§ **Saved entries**
★ ★ ★

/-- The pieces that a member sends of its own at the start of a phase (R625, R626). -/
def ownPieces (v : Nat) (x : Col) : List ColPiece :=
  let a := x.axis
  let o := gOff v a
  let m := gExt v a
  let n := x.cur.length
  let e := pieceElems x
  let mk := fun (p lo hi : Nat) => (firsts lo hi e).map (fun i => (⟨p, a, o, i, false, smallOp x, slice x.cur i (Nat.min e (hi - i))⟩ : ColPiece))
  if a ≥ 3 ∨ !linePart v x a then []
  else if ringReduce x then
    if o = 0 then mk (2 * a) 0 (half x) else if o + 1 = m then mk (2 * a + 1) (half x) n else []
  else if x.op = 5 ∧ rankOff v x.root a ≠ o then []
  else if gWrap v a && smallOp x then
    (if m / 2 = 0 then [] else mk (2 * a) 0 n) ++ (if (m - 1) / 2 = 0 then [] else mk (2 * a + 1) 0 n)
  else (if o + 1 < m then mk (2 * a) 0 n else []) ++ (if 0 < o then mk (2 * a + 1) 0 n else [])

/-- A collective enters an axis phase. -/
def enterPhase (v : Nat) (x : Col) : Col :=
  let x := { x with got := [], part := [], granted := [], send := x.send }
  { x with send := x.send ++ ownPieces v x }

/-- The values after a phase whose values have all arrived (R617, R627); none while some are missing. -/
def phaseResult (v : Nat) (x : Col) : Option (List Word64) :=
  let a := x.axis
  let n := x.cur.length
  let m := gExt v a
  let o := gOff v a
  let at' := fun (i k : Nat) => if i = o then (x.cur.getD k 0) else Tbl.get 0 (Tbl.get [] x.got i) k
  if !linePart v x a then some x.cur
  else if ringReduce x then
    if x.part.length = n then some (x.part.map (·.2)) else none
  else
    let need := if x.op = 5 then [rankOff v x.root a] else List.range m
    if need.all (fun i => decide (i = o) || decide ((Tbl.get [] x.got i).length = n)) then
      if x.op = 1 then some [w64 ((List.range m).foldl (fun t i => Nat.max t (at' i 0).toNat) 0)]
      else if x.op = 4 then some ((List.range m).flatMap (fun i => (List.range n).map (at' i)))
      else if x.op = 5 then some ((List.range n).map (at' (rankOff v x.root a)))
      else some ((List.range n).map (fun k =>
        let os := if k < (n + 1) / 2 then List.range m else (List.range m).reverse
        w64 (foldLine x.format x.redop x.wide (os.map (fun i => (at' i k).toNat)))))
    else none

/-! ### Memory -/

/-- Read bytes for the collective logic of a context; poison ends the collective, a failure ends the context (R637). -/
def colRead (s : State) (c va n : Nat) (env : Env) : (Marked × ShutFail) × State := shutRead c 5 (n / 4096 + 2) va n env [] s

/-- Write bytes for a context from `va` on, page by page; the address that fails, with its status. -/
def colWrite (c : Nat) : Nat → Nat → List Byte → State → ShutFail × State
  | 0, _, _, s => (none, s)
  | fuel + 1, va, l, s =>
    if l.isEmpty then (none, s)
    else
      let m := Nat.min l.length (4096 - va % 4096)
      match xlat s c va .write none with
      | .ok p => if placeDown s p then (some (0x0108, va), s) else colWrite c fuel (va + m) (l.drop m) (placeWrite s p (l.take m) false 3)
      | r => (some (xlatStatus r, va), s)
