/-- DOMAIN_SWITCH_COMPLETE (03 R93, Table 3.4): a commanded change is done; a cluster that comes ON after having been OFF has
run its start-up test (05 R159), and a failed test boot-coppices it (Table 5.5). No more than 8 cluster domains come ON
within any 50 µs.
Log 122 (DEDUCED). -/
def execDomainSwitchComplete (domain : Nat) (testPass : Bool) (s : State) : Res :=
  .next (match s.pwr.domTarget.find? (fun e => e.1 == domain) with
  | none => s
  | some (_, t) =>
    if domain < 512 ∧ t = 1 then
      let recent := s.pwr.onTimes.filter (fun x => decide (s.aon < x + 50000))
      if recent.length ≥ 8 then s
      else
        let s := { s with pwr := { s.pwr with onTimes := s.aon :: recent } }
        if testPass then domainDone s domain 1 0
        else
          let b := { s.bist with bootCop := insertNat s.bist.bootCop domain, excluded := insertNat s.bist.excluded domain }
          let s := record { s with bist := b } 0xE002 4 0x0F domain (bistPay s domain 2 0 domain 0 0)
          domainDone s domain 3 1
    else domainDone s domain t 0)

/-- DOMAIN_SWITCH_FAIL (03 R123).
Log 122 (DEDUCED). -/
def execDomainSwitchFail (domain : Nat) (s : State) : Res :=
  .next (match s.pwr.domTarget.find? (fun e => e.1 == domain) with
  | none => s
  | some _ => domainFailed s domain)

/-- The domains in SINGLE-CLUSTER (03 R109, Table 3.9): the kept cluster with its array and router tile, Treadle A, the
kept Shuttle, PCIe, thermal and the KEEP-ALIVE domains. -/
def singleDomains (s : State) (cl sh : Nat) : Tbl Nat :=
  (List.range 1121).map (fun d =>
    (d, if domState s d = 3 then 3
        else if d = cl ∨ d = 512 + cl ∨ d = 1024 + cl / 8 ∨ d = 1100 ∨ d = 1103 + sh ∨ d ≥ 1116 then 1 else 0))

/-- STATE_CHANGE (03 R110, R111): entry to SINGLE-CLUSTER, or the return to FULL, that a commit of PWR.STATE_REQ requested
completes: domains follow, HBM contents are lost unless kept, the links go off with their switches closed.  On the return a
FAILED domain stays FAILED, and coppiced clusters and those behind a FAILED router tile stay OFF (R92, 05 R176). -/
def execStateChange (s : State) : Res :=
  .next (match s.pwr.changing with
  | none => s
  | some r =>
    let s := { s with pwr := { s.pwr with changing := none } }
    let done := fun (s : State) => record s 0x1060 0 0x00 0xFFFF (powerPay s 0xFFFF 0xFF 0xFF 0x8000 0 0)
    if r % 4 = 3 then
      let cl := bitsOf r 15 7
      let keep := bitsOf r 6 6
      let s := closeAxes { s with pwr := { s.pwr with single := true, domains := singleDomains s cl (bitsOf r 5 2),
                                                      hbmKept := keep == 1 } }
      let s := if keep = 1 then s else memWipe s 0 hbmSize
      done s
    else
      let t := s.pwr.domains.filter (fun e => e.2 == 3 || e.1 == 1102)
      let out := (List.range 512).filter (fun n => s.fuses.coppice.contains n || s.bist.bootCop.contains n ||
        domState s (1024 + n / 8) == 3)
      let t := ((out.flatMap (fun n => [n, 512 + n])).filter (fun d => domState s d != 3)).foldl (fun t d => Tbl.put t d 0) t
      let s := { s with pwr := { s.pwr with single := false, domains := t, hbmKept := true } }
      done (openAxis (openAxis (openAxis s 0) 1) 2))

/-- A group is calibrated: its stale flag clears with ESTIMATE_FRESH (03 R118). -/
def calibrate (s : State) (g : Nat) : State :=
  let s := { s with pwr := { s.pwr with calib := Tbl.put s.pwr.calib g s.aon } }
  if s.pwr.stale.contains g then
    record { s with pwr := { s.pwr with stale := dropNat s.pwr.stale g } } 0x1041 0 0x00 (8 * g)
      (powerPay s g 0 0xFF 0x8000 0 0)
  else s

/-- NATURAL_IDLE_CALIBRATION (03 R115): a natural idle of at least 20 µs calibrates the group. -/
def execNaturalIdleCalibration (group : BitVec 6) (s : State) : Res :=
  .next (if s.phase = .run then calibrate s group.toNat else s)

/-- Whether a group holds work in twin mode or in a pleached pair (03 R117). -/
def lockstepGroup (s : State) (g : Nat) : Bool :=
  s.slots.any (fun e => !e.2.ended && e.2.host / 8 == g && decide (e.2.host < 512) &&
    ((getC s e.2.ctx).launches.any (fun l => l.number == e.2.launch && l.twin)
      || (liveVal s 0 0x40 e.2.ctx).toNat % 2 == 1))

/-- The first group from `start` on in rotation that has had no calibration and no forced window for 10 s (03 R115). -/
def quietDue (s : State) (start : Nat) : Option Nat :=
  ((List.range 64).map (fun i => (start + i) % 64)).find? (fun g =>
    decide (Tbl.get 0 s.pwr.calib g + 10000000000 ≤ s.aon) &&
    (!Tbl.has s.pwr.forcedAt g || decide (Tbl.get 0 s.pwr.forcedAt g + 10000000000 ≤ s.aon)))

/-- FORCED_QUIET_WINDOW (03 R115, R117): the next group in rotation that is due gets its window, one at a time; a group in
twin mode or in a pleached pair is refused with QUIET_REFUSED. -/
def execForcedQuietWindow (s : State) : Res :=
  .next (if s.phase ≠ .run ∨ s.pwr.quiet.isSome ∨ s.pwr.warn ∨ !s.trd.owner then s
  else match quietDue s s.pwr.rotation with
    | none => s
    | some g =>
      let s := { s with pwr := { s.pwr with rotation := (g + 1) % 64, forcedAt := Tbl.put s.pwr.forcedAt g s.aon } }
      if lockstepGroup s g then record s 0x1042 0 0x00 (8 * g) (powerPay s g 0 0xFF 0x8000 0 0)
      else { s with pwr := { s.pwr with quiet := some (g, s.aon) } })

★ ★ ★

§ **TASK OBJECTIVE**
Using the data above, extract exactly the lines from the one that holds "domainDone s domain 3 1" to the one that holds "def execStateChange (s", both ends included, and no others.

§ **RESPONSE TO THE TASK**
          domainDone s domain 3 1
    else domainDone s domain t 0)

/-- DOMAIN_SWITCH_FAIL (03 R123).
Log 122 (DEDUCED). -/
def execDomainSwitchFail (domain : Nat) (s : State) : Res :=
  .next (match s.pwr.domTarget.find? (fun e => e.1 == domain) with
  | none => s
  | some _ => domainFailed s domain)

/-- The domains in SINGLE-CLUSTER (03 R109, Table 3.9): the kept cluster with its array and router tile, Treadle A, the
kept Shuttle, PCIe, thermal and the KEEP-ALIVE domains. -/
def singleDomains (s : State) (cl sh : Nat) : Tbl Nat :=
  (List.range 1121).map (fun d =>
    (d, if domState s d = 3 then 3
        else if d = cl ∨ d = 512 + cl ∨ d = 1024 + cl / 8 ∨ d = 1100 ∨ d = 1103 + sh ∨ d ≥ 1116 then 1 else 0))

/-- STATE_CHANGE (03 R110, R111): entry to SINGLE-CLUSTER, or the return to FULL, that a commit of PWR.STATE_REQ requested
completes: domains follow, HBM contents are lost unless kept, the links go off with their switches closed.  On the return a
FAILED domain stays FAILED, and coppiced clusters and those behind a FAILED router tile stay OFF (R92, 05 R176). -/
def execStateChange (s : State) : Res :=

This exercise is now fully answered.